REGARDER À PARTIR DE L'ESPRIT

Written by
Rate this item
(1 Vote)

Jn 20, 19-23

Peut-être que ces premières communautés se réunissaient, "le soir du premier jour de la semaine" (dimanche), pour rappeler la "Cène du Seigneur", ou pour vivre la "fraction du pain". Mais, tenant compte cela, il me semble, non pas seulement légitime, mais enrichissante, que nous abordions une lecture symbolique du texte.

"Le soir": quand tout devient sombre dans nos vies. Peut-être parce que quelque chose d'émotionnel s'est agité en nous, ayant à voir avec de vieux besoins -même inconscients- ou avec des peurs auxquelles nous sommes particulièrement sensibles. Quelle que soit le motif, tout semble, du coup, se brouiller. Comme si nos certitudes précédentes ou nos sécurités seraient aussi disparu.

Cependant, c'est "le premier jour de la semaine", c'est à dire, le jour de la création, car tout devient nouveau. Ce n'est pas étonnant que les deux sensations contradictoires coexistent: il y a oscurité et confusion, mais il existe, de fond, une certitude inébranlable qui, bien que ce soit doucement, nous dit: "tout est bien", "je fais toutes choses nouvelles" (Ap 21, 5).

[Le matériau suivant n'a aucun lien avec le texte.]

-- ==== Sys2Proof/Machine/Read.lean ====
section
/-! DEFINITION. What an object reads as (R21, R28, R47, R50, R58, R153, R310, R352, R384): the objects that the device computes, and every
other one as it is held; the tables as the data port presents them. -/
namespace Sys2Proof.Machine

/-- `lease_holder` for an agent (Table 2.3): H carries no processor number. -/
def leaseCode (a : Agent) : Nat := if a.kind = .host then 0x0100 else agentNum a

/-- The lease that stands on a unit itself. -/
def State.leaseOn (s : State) (u : Nat) : Option Lease := s.leases.find? (fun l => l.unit = u)

/-- A local unit with its ancestors, nearest first. -/
def lineage (u : Nat) : List Nat := if u = 0 then [0] else if parentOf u = 0 then [u, 0] else [u, parentOf u, 0]

/-- The nearest lease on a unit or an ancestor (R58). -/
def State.effective (s : State) (u : Nat) : Option Lease := (lineage u).findSome? s.leaseOn

/-- `lease_holder` and `lease_remaining` (Table 2.3). -/
def State.leaseHolder (s : State) (u : Nat) : Nat := match s.effective u with | some l => leaseCode l.holder | none => 0
def State.leaseRemaining (s : State) (u : Nat) : Nat := match s.effective u with | some l => ceilDiv l.left 6250 | none => 0

/-- `speed` in a configuration given by a reader of its objects (Table 3.6). -/
def speedIn (v : Nat → Nat → Nat → Nat) (ch : Nat) : Nat :=
  if v (chUnit ch) 0x1000 0 ≠ 1 then 0
  else match v (lnUnit (laneOf ch)) 0x1000 0 with
    | 1 => match v (lnUnit (laneOf ch)) 0x1004 0 with | 1 => 2 | 2 => 1 | _ => 3
    | 2 => 4 | 3 => 5 | 4 => 7 | 5 => 8 | 6 => 4 | 7 => 6 | _ => 0

/-- The slot cost of a channel's speed (Table 1.5). -/
def speedCost (code : Nat) : Nat := match code with | 0 => 0 | 5 => 3 | 6 => 3 | 7 => 4 | 8 => 10 | _ => 1

/-- The slot cost of an endpoint, received (`tx` false) or sent, in such a configuration (R28). -/
def costIn (b : Build) (v : Nat → Nat → Nat → Nat) (tx : Bool) (ep : Nat) : Nat :=
  if ep < b.channels then speedCost (speedIn v ep)
  else if isAir ep then
    let u := alUnit (ep - 0x40)
    if v u 0x1000 0 = 1 then v u (if tx then 0x1002 else 0x1001) 0 else 0
  else if ep = Config.hostEp then v 0x00C (if tx then 0x1001 else 0x1000) 0
  else 0

/-- The endpoints of a build. -/
def endpoints (b : Build) : List Nat := List.range b.channels ++ [0x40, 0x41, 0x42, 0x43]

/-- The calendar slots that have an owner (Table 1.2). -/
def State.calendarUsed (s : State) (idx : Nat) : Nat := (s.listed 0x000 idx).length

/-- `unit_state` (Table 2.3): a ring's own, RETAINED in SLEEP and DEEP_SLEEP (R245), FAULT for a Monument in FAULT, otherwise by the mode. -/
def State.unitState (s : State) (u : Nat) : Nat :=
  match unitKind? s.build u with
  | some .tq => if 3 ≤ s.mode then 3 else s.ringState u
  | some .bq => if 3 ≤ s.mode then 3 else s.ringState u
  | some .cq => if 3 ≤ s.mode then 3 else s.ringState u
  | some .monument => if s.regN .monFault = 1 then 4 else if s.mode = 0 then 0 else if s.mode ≤ 2 then 1 else 3
  | _ => if s.mode = 0 then 0 else if s.mode ≤ 2 then 1 else 3

/-- The children of a unit (R20, R310). -/
def State.childList (s : State) (u : Nat) : List Nat := if u = 0x00D then s.members else childrenOf s.build u

/-- The key slots that hold a key (Table 2.11). -/
def State.keysInstalled (s : State) : Nat := bitsOf ((List.range 8).map (fun k => (k, (s.keys.find? k).isSome)))

/-- The valid templates (Table 6.1). -/
def State.templatesValid (s : State) : Nat := ((s.listed 0x009 0x6000).filter (fun p => tplValid p.2)).length

/-- An object of the common header. -/
def State.readHeader (s : State) (u i k : Nat) : Nat :=
  match i with
  | 0x0000 => match unitKind? s.build u with | some kd => unitType kd | none => 0
  | 0x0001 => Config.unitRev
  | 0x0002 => s.unitState u
  | 0x0003 => (s.childList u).length
  | 0x0005 => s.alarmSummary u
  | 0x0010 => s.leaseHolder u
  | 0x0011 => s.leaseRemaining u
  | _ => s.rd u i k

/-- An object of a unit that the device computes when it is read. -/
def State.readOwn (s : State) (kd : UnitKind) (u i k : Nat) : Nat :=
  match kd, i with
  | .root, 0x5000 => s.build.channels
  | .root, 0x5002 => s.calendarUsed 0x6000
  | .root, 0x5003 => s.calendarUsed 0x6001
  | .time, 0x5000 => if k = 0 then s.time80 else s.rd u i k
  | .monument, 0x5000 => regionBase
  | .legend, 0x5002 => s.inflight k
  | .flow, 0x5000 => s.flowOccupancy
  | .buffer, 0x5000 => s.freeCells
  | .buffer, 0x5001 => s.unreserved
  | .buffer, 0x5002 => s.stubsFree
  | .buffer, 0x5003 => s.templatesValid
  | .buffer, 0x5004 => s.epOccupancy Config.hostEp
  | .buffer, 0x5005 => s.epOccupancy (0x40 + k)
  | .sched, 0x5000 => s.timersUsed
  | .sched, 0x5001 => s.queuesEnabled
  | .guard, 0x5000 => s.streamsValid
  | .host, 0x5000 => (mpBusy s.mpOps false).length
  | .coex, 0x5001 => s.lanesQuiet
  | .interrupt, 0x5000 => s.running? k + 16 * s.stackDepth k
  | .access, 0x5000 => s.keysInstalled
  | .channel, 0x5000 => s.chLinkState (u - 0x200)
  | .channel, 0x5001 => s.speedCode (u - 0x200)
  | .channel, 0x5002 => costIn s.build s.rd false (u - 0x200)
  | .channel, 0x5010 => s.occupancy (u - 0x200) k
  | .channel, 0x5031 => s.txHold (u - 0x200)
  | .cq, 0x5003 => (s.stagedOf (u - 0x480)).length
  | .cq, 0x5004 => s.cqCount (u - 0x480)
  | _, _ => s.rd u i k

/-- The value of a scalar object as it reads (R47): an RWS object reads its value in force, a CMD object the code of its last execution.
-/
def State.readObj (s : State) (u i k : Nat) : Nat :=
  if i < 0x0100 then s.readHeader u i k
  else match unitKind? s.build u with
    | some kd => s.readOwn kd u i k
    | none => 0

/-- The octets of a scalar object, most significant first. -/
def State.readOctets (s : State) (u i k : Nat) (t : ObjType) : List Octet := toMsb t.size (s.readObj u i k)

/-- An entry of `pending` (Table 2.3), octet 0 least significant. DESIGN CHOICE (log entry 100): a write that the atlas has staged shows H with the
processor number 64, which no processor has. -/
def pendingEntry (w : StagedWrite) : Nat :=
  let a : Nat × Nat × Nat := match w.target with | .obj o => (o.unit, o.idx, o.sub) | .ent e => (e.unit, e.idx, 0)
  a.1 + a.2.1 * 2 ^ 16 + a.2.2 * 2 ^ 32 + (agentNum w.agent / 256) * 2 ^ 40 + (w.agent.slot % 256) * 2 ^ 48

/-- The unit of a pending write. -/
def StagedTarget.unit : StagedTarget → Nat
  | .obj o => o.unit
  | .ent e => e.unit

/-- The pending writes of a unit's subtree, in write order (R52). -/
def State.pendingOf (s : State) (u : Nat) : List StagedWrite := s.staged.filter (fun w => covers u w.target.unit)

/-- An entry of the assignment table (Table 13.8). -/
def assignEntry (a : Assign) : Nat := a.serial + a.id * 2 ^ 64 + (a.reachable.toNat * 128 + a.duplicate.toNat * 64) * 2 ^ 72

/-- A snapshot index entry (Table 17.5). -/
def snapIndex (c : ObjAddr × Nat × Nat) : Nat := c.1.unit * 2 ^ 48 + c.1.idx * 2 ^ 32 + c.1.sub * 2 ^ 24 + c.2.1 * 2 ^ 16

/-- A position of a snapshot slot (R384): its value, or its index entry. A slot that is CAPTURING holds its new contents from the latch on (R382,
R383). -/
def State.snapAt (s : State) (slot e : Nat) (index : Bool) : Nat :=
  match (s.snapBusy ++ s.snapDone).find? (fun x => x.slot = slot) with
  | some x => match x.values[e]? with
    | some c => if index then snapIndex c else c.2.2
    | none => 0
  | none => 0

/-- A table entry as it reads, octet 0 least significant. -/
def State.entryOf (s : State) (u i e : Nat) : Nat :=
  match i with
  | 0x0004 => (s.childList u).getD e 0
  | 0x0021 => match (s.pendingOf u)[e]? with | some w => pendingEntry w | none => 0
  | _ =>
    match unitKind? s.build u, i with
    | some .interrupt, 0x6000 => s.sourceEntry e
    | some .flow, 0x6001 => s.policerEntry e
    | some .buffer, 0x6000 => setField (s.ent u i e) 544 16 (s.refCount e)
    | some .sched, 0x6000 => s.queueEntry e
    | some .sched, 0x6003 => s.gateState e
    | some .graticule, 0x6002 => match s.assigns[e]? with | some a => assignEntry a | none => 0
    | some .stats, 0x6000 => s.snapAt 0 e false
    | some .stats, 0x6001 => s.snapAt 1 e false
    | some .stats, 0x6002 => s.snapAt 0 e true
    | some .stats, 0x6003 => s.snapAt 1 e true
    | _, _ => s.ent u i e

/-- The entry size and entry count of a table of a local unit; `none` for another object. -/
def State.shapeOf (s : State) (u i : Nat) : Option (Nat × Nat) :=
  if i = 0x0004 then some (2, (s.childList u).length)
  else if i = 0x0021 then some (8, (s.pendingOf u).length)
  else match unitKind? s.build u with
    | some kd => tableShape s.build kd i s.recSectors
    | none => none

/-- Octet `o` of a table (R67): the flash's for the Monument's (R352). DESIGN CHOICE (log entry 98): the octets of an entry of `children` and
`pending` go least significant first by every carrier; R46 orders the octets of values in frames and at the aperture, and a `dp_data` transfer is
octets. -/
def State.tableOctet (s : State) (u i size o : Nat) : Octet :=
  if u = 0x005 ∧ 0x6000 ≤ i then s.monOctet i o else BitVec.ofNat 8 (s.entryOf u i (o / size) / 2 ^ (8 * (o % size)))

/-- `n` octets of a table from offset `o`. -/
def State.tableOctets (s : State) (u i size o n : Nat) : List Octet := (List.range n).map (fun k => s.tableOctet u i size (o + k))

/-- The agents of a row include an agent (R48). -/
def permits : Agents → AgentKind → Bool
  | .hmf, _ => true
  | .hm, k => k ≠ .fabric
  | .h, k => k = .host

/-- The gate list of an endpoint that the build lacks does not exist (R179). -/
def noGateList (b : Build) (kd : UnitKind) (i : Nat) : Bool := kd = .sched && 0x6100 ≤ i && i ≤ 0x6142 && !epPresent b (i - 0x6100)

/-- Checks 2 to 4 of Table 2.4: the row of an object, or the code. A manager reaches no key but its own (R70). -/
def State.lookup (s : State) (a : Agent) (u i k : Nat) : Except Abort ObjRow :=
  match unitKind? s.build u with
  | none => .error .noUnit
  | some kd =>
    if !indexDefined s.build kd i || noGateList s.build kd i then .error .noObject
    else match rowAt s.build kd i k with
      | none => .error .noSubindex
      | some r =>
        if !permits r.agents a.kind ∨ (kd = .access ∧ i = 0x9000 ∧ a.kind = .manager ∧ k ≠ a.slot) then .error .notAuthorised
        else .ok r

/-- The commands that a group has only to forward them (R22): they are no objects of its own (R405, Tables 9.11 and 17.4). -/
def forwarded (u i : Nat) : Bool := (u = 0x00C && 0x7000 ≤ i && i ≤ 0x7002) || (u = 0x011 && i = 0x7000)

/-- Checks 2 to 4 of an access that is no command: what a group only forwards is not defined in it. -/
def State.lookupOwn (s : State) (a : Agent) (u i k : Nat) : Except Abort ObjRow :=
  if forwarded u i then .error .noObject else s.lookup a u i k

/-- The check of a TABLE source by Table 2.4 for a read by an agent, and of its range (R274). -/
def State.sourceCheck (s : State) (a : Agent) (v : Nat) : Abort :=
  let u := field v 112 12
  let i := field v 96 16
  match s.lookupOwn a u i 0 with
  | .error c => c
  | .ok _ =>
    match s.shapeOf u i with
    | some sh => if sh.1 * sh.2 < field v 64 32 + jobLength v then .range else .ok
    | none => .modeForbids

/-- The next `n` octets of a running job's range, of the flash or of a table: each as it stands now (R274). -/
def State.jobOctets (s : State) (j n : Nat) : List Octet :=
  let e := s.job j
  let m := min n (jobLeft e)
  if jobSource e = 1 then s.flashRead (jobStart e + jobDoneOctets e) m
  else match s.shapeOf (field e 112 12) (field e 96 16) with
    | some sh => s.tableOctets (field e 112 12) (field e 96 16) sh.1 (field e 64 32 + jobDoneOctets e) m
    | none => []

/-- A running job reads on, of the flash only while the port does nothing else (R274). -/
def State.jobRead (s : State) (j n : Nat) : State := s.jobTake j (s.jobOctets j n)

/-- A running job may read the flash or its table. -/
def State.jobReading (s : State) (j : Nat) : Bool :=
  jobState (s.job j) = 2 && (jobSource (s.job j) = 2 || (jobSource (s.job j) = 1 && s.nvmOn && s.portFree))

/-- What jobs have read of the flash and of tables within a tick: how much is a free value (R275, log entry 35). -/
def State.scanStep (s : State) : State :=
  ([0, 1, 2, 3].filter s.jobReading).foldl (fun s j => let (f, s1) := s.takeFree; s1.jobRead j (Config.scanOctets f).toNat) s

/-- The results with which a source can stop a job here (R274): an error of the memory port and a timeout end it by themselves. -/
def failResults (source : Nat) : List Nat := match source with | 0 => [] | 1 => [6] | _ => [9]

/-- A running job ends (R275): its whole range has been read, or its source stops it. -/
def State.jobDone (s : State) (j : Nat) (outcome : ScanOutcome) : State :=
  let e := s.job j
  match outcome with
  | .complete =>
    if jobSource e = 0 then (if jobLeft e = 0 then s.jobWhole j else s)
    else if s.jobReading j then (s.jobRead j (jobLeft e)).jobWhole j
    else s
  | .failed result n => if (failResults (jobSource e)).contains result && s.jobReading j then (s.jobRead j n).jobEnd j result else s

/-- SCAN_JOB_DONE (R275): a running job's source has delivered its range, or has stopped. -/
def execScanJobDone (job : Nat) (outcome : ScanOutcome) (s : State) : Host.Outcome State Fault Refusal :=
  if s.mainUp ∧ job < 4 ∧ jobState (s.job job) = 2 then .next (s.jobDone job outcome) else .next s

end Sys2Proof.Machine
end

Néanmoins, même malgré la certitude de fond, il n'est pas rare que l'oscurité et le malaise émotionnel nous amènent à garder les "portes fermées". En fait, la "fermeture" des personnes, et leur dureté apparente, n'est qu'un signe de vulnérabilité. D'où que l'on pourrait établir l'équation suivante: plus grande est la dureté manifeste, plus grande est la vulnerabilité cachée.

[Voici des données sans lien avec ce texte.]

-- ==== Sys2Proof/Machine/Mailbox.lean ====
section
/-! DEFINITION. The mailboxes of the host window (R62 to R64): a GO write, and the end of a request. -/
namespace Sys2Proof.Machine

/-- The fields of what an object of a unit of any build carries in a read, in a write (R46). -/
def fieldsOf (u i k : Nat) (read : Bool) : List Nat :=
  match unitKind? .tlafelu64 u with
  | some kd =>
    match rowAt .tlafelu64 kd i k with
    | some r => if read && r.access = .cmd then [2] else fieldSizes r.type i
    | none => []
  | none => []

/-- The unit that a path names in the member in which it ends. -/
def lastUnit (path : List Nat) : Nat := if path.length ≤ 2 ∧ path.head? = some 0x00D then 0 else path.getLast?.getD 0

/-- The octets an access returns, byte 0 first (R46): a read's by the object's fields. -/
def turnReply (path : List Nat) (i k : Nat) (read : Bool) (c : Abort) (d : List Octet) : List Octet :=
  if c = .leaseHeld then turnFields [2, 4] d
  else if read then turnFields (fieldsOf (lastUnit path) i k true) d
  else d

/-- The words of a mailbox as they are held: GO and the RSVD bits read 0 (Tables 2.8, 2.9). DESIGN CHOICE (log entry 71): RSVD bits written as 1
are dropped and refuse nothing. -/
def heldWords (w : MbWords) : MbWords :=
  let keep (v : Nat) : Nat := ((List.range 4).map (fun i => field v (16 * i) 12 * 2 ^ (16 * i))).sum
  ⟨field w.cmd 36 28 * 2 ^ 36 + field w.cmd 16 16 * 2 ^ 16 + field w.cmd 2 2 * 4, keep w.pathA, keep w.pathB, w.dataA % 2 ^ 64,
   w.dataB % 2 ^ 64⟩

/-- Fields of a sampled MB_CMD. -/
def mbIndex (w : MbWords) : Nat := field w.cmd 48 16
def mbSub (w : MbWords) : Nat := field w.cmd 40 8
def mbLength (w : MbWords) : Nat := field w.cmd 16 16
def mbOp (w : MbWords) : Nat := field w.cmd 2 2

/-- An access with an OP that does not exist ends with RANGE, behind checks 1 to 4 as far as they are made here (Tables 2.4, 2.8, 2.12). -/
def State.badOp (s : State) (a : Agent) (path : List Nat) (i k : Nat) : Reply :=
  match s.resolvePath path with
  | .here u => match s.lookupOwn a u i k with | .error c => ⟨some c, [], s⟩ | .ok _ => ⟨some .range, [], s⟩
  | .member _ _ => ⟨some .range, [], s⟩
  | .absent _ => ⟨some .noUnit, [], s⟩

/-- A mailbox write: the data bytes turned to most significant first by the fields of the object. -/
def State.mbWrite (s : State) (a : Agent) (path : List Nat) (w : MbWords) : Reply :=
  let d := match s.resolvePath path with
    | .here u => turnFields (fieldsOf u (mbIndex w) (mbSub w) false) (mbData w)
    | _ => mbData w
  s.writePath a false path (mbIndex w) (mbSub w) d

/-- A mailbox read. LENGTH is read by `dp_data` alone; above 16 it ends with LENGTH there (R62). -/
def State.mbRead (s : State) (a : Agent) (path : List Nat) (w : MbWords) : Reply :=
  s.readPath a path (mbIndex w) (mbSub w)
    (if s.resolvePath path = .here 0x00E ∧ mbIndex w = 0x4004 then some (if mbLength w ≤ 16 then mbLength w else 0) else none)

/-- The request of a mailbox is executed; `none` where it completes later. -/
def State.mbServe (s : State) (p : Nat) (w : MbWords) : Reply :=
  let a : Agent := ⟨.host, p⟩
  let path := (mbPath w).getD []
  match mbOp w with
  | 1 =>
    match s.resolvePath path with
    | .member id _ =>
      if s.relaysFull then ⟨some .busy, [], s⟩
      else ⟨none, [], s.relaySend (.mailbox p) id 1 0 (pduHead 1 0 0 (mbIndex w) (mbSub w) (mbLength w) path)⟩
    | _ => s.mbRead a path w
  | 2 => s.mbWrite a path w
  | _ => s.badOp a path (mbIndex w) (mbSub w)

/-- The request of a mailbox ends, if it still has one. -/
def State.mbTold (s : State) (p : Nat) (w : MbWords) (c : Abort) (d : List Octet) : State :=
  if (s.mailbox p).busy && !(s.mailbox p).ready then
    s.mailboxEnd p c (turnReply ((mbPath w).getD []) (mbIndex w) (mbSub w) (mbOp w = 1) c d)
  else s

/-- An accepted GO (R63): every word is sampled, and the request begins. -/
def State.mbGo (s : State) (p : Nat) (w : MbWords) : State :=
  let m := s.mailbox p
  let s1 := s.setMailbox p ⟨heldWords w, true, false, false, m.abort, 0⟩
  let r := State.mbServe { s1 with result := ⟨⟨.host, p⟩, none, []⟩ } p w
  match r.code with
  | some c => (r.state.complete ⟨.host, p⟩ c r.data).mbTold p w c r.data
  | none => r.state

/-- A write of MB_CMD, the other words written before it (R63): without GO the words are held; with GO while BUSY it is ignored and counted.
DESIGN CHOICE (log entry 101): the words written while BUSY are not held. -/
def State.mbCommand (s : State) (p : Nat) (w : MbWords) : State :=
  let m := s.mailbox p
  if m.busy then (if w.cmd.testBit 0 then s.setMailbox p { m with attempt := min 0xFFFF (m.attempt + 1) } else s)
  else if w.cmd.testBit 0 then s.busyNow.mbGo p w
  else s.setMailbox p { m with words := heldWords w }

/-- MAILBOX_READ (R62): a GO write whose OP is READ. What the words say decides. An access of another
width is ignored. -/
def execMailboxRead (proc : Nat) (access : MbAccess) (s : State) : Host.Outcome State Fault Refusal := gathered s fun s =>
  if s.mainUp ∧ proc < 8 then .next (if access.width64 then s.wake.mbCommand proc access.words else s.wake) else .next s

/-- MAILBOX_WRITE (R62): a GO write whose OP is WRITE. What the words say decides. An access of another
width is ignored. -/
def execMailboxWrite (proc : Nat) (access : MbAccess) (s : State) : Host.Outcome State Fault Refusal := gathered s fun s =>
  if s.mainUp ∧ proc < 8 then .next (if access.width64 then s.wake.mbCommand proc access.words else s.wake) else .next s

/-- MAILBOX_DONE (R64): a request that has ended is shown as DONE, and MAILBOX_DONE is raised. -/
def execMailboxDone (proc : Nat) (s : State) : Host.Outcome State Fault Refusal := gathered s fun s =>
  let m := s.mailbox proc
  if s.mainUp ∧ m.busy ∧ m.ready then
    .next ((s.setMailbox proc { m with busy := false, ready := false, done := true }).raise (causeMailbox proc))
  else .next s

end Sys2Proof.Machine
end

La peur est toujours mauvaise conseillère, car elle fausse facilement notre vision de la réalité. Sans à peine nous en rendre compte, elle est un filtre qui nous empêche de voir les choses comme elles sont. Au pont de, comme c'est dit dans une citation attribuée à Martin Heidegger: "Nous avons oublié comment le monde pourrait apparaître aux yeux d'une personne qui n'aurait pas connu la peur."

Néanmoins, bien que nous ayions besoin d'aide, nous pouvons prendre du recul par rapport à nos propres peurs. Non pas pour les réprimer ni les nier –ce qui est toujours nuisible- mais pour, les acceptant et même les embrassant, ne pas nous réduire à eux. Faire silence en notre esprit, observer les peurs sans nous laisser nous y identifier, nous permet d'écouter une autre «voix» plus profonde, celle qui nous assure: "Paix à vous"; votre identité la plus profonde est, et sera toujours, Paix.

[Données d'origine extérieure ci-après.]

-- ==== Sys2Proof/Machine/Step.lean ====
section
/-! DEFINITION. The step: the command at the front of the queue, or one slot that passes. -/
namespace Sys2Proof.Machine

/-- One step. The command at the front of the queue is taken and executed with the queue's rest. On an empty queue one
slot passes (DESIGN CHOICE, log entry 2). -/
def step (s : State) : Host.Outcome State Fault Refusal :=
  match s.pending with
  | [] => .next (Sys2Proof.Machine.slotPasses s)
  | c :: rest => exec c { s with pending := rest }

/-- `s` with the command that the word spells at the front of its queue; `s` itself where the word spells none. -/
def State.withFetchWord (s : State) (nbits w : Nat) : State :=
  match decodeTableWord nbits w with
  | some c => { s with pending := c :: s.pending }
  | none => s

end Sys2Proof.Machine
end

En fait, "Jésus" est un autre nom de notre véritable identité. Depuis la perspective non-dual, tous nous sommes non-deux, l'unique "Je Suis". Et la voix que nous écoutons à ces niveaux plus profonds vient toujours de lui, le seul Fond de ce qui est Réel, que les religions ont nommé comme Dieu (et qui, dans le christianisme, en particulier, a été nommé "Jésus-Christ").

C'est pourquoi, il suffit d'écouter la "voix" qui surgit de notre Fond commun et partagé pour constater combien notre vie commence à se transformer. Et soudain, nous éprouvons comme le "souffle" revient de nouveau à nous. Un souffle –notre même et partagé Esprit- qui dissipe l'oscurité et nous rend capables de vivre avec nos peurs.

Il est probable que nous continuions à percevoir le "double niveau": celui de notre je(moi) particulier –avec ses besoins et ses peurs– et celui de notre vrai identité ou "Je Suis", mais nous aurons découvert qu'ils ne se placent sur un pied d'égalité. Et que, en nous enracinant dans le "Je Suis", dans l'Esprit que nous sommes -la Conscience illimitée-, tout commence à être perçu différemment. La vision change radicalement quand, au lieu de regarder notre vie dès la perspective du moi effrayé -il n'y a pas de moi (je) qui ne soit pas sous la peur-, nous le faisons à partir de l'Esprit que nous sommes, où nous nous savons toujours saufs.

Et cet Esprit est, entre autres choses, "pardon". Parce qu'il sait que tout le mal que nous faisons et nous faisons à nous mêmes ce n'est que le résultat de l'ignorance. Et il sait d'ailleurs que ce que nous appelons "je" n'est qu'une fiction. Par conséquent, il n'y a personne de blessé, rien à pardonner ni quelqu'un qui doive être pardonné.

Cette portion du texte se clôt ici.